## Try it
Would you output the entries below only from the line containing "its task. -/" through the line containing "be pre-empted (R172).", exactly as they stand and with both ends included?

Entries taken from a collection:
################
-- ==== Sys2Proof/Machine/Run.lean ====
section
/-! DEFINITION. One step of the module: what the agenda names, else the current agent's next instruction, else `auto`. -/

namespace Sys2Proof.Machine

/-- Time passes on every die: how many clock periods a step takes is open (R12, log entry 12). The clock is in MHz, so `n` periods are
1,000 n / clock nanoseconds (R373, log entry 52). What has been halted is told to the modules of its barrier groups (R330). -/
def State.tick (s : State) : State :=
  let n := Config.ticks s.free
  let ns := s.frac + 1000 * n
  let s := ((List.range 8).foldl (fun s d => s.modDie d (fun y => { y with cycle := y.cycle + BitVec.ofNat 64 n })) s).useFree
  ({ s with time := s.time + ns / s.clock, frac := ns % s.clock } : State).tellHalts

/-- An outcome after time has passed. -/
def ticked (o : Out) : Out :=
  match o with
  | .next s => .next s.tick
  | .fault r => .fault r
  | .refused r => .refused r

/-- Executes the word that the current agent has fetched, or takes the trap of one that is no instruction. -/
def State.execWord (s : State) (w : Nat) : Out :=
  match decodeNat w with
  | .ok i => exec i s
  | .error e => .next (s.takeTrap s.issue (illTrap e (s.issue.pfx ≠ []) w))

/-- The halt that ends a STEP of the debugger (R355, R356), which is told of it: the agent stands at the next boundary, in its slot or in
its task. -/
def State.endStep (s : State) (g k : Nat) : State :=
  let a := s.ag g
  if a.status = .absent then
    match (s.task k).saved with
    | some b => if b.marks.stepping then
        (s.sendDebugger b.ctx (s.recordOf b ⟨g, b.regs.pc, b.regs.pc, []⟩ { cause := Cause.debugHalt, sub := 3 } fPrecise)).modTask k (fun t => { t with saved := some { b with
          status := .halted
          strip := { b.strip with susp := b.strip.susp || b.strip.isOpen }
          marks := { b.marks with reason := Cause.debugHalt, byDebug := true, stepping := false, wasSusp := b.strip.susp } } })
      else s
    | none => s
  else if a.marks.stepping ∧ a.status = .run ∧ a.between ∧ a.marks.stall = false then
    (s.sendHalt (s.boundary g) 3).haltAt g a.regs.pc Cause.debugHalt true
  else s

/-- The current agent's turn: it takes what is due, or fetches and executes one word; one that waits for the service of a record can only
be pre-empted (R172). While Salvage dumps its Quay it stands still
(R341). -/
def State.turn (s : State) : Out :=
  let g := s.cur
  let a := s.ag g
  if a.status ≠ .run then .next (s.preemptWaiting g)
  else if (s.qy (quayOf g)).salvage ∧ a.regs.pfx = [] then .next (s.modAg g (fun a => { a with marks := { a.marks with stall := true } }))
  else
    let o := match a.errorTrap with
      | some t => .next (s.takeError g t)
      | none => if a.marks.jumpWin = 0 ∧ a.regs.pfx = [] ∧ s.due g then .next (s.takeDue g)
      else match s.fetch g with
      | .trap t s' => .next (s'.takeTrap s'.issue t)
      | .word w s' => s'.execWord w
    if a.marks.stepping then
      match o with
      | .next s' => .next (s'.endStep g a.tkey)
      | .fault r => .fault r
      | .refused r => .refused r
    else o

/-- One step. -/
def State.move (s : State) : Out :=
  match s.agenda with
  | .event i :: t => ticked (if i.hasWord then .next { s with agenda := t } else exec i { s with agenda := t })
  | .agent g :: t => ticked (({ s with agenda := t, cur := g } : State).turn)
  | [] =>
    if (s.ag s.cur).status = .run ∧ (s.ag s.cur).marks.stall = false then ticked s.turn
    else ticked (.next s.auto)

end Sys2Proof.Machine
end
################
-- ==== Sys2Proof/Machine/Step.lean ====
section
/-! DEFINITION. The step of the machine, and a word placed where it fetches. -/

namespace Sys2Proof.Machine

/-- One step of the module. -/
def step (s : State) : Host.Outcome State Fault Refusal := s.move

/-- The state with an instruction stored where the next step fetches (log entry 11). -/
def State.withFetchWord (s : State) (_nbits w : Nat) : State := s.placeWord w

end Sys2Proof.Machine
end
################
## Answer section
its task. -/
def State.endStep (s : State) (g k : Nat) : State :=
  let a := s.ag g
  if a.status = .absent then
    match (s.task k).saved with
    | some b => if b.marks.stepping then
        (s.sendDebugger b.ctx (s.recordOf b ⟨g, b.regs.pc, b.regs.pc, []⟩ { cause := Cause.debugHalt, sub := 3 } fPrecise)).modTask k (fun t => { t with saved := some { b with
          status := .halted
          strip := { b.strip with susp := b.strip.susp || b.strip.isOpen }
          marks := { b.marks with reason := Cause.debugHalt, byDebug := true, stepping := false, wasSusp := b.strip.susp } } })
      else s
    | none => s
  else if a.marks.stepping ∧ a.status = .run ∧ a.between ∧ a.marks.stall = false then
    (s.sendHalt (s.boundary g) 3).haltAt g a.regs.pc Cause.debugHalt true
  else s

/-- The current agent's turn: it takes what is due, or fetches and executes one word; one that waits for the service of a record can only
be pre-empted (R172). While Salvage dumps its Quay it stands still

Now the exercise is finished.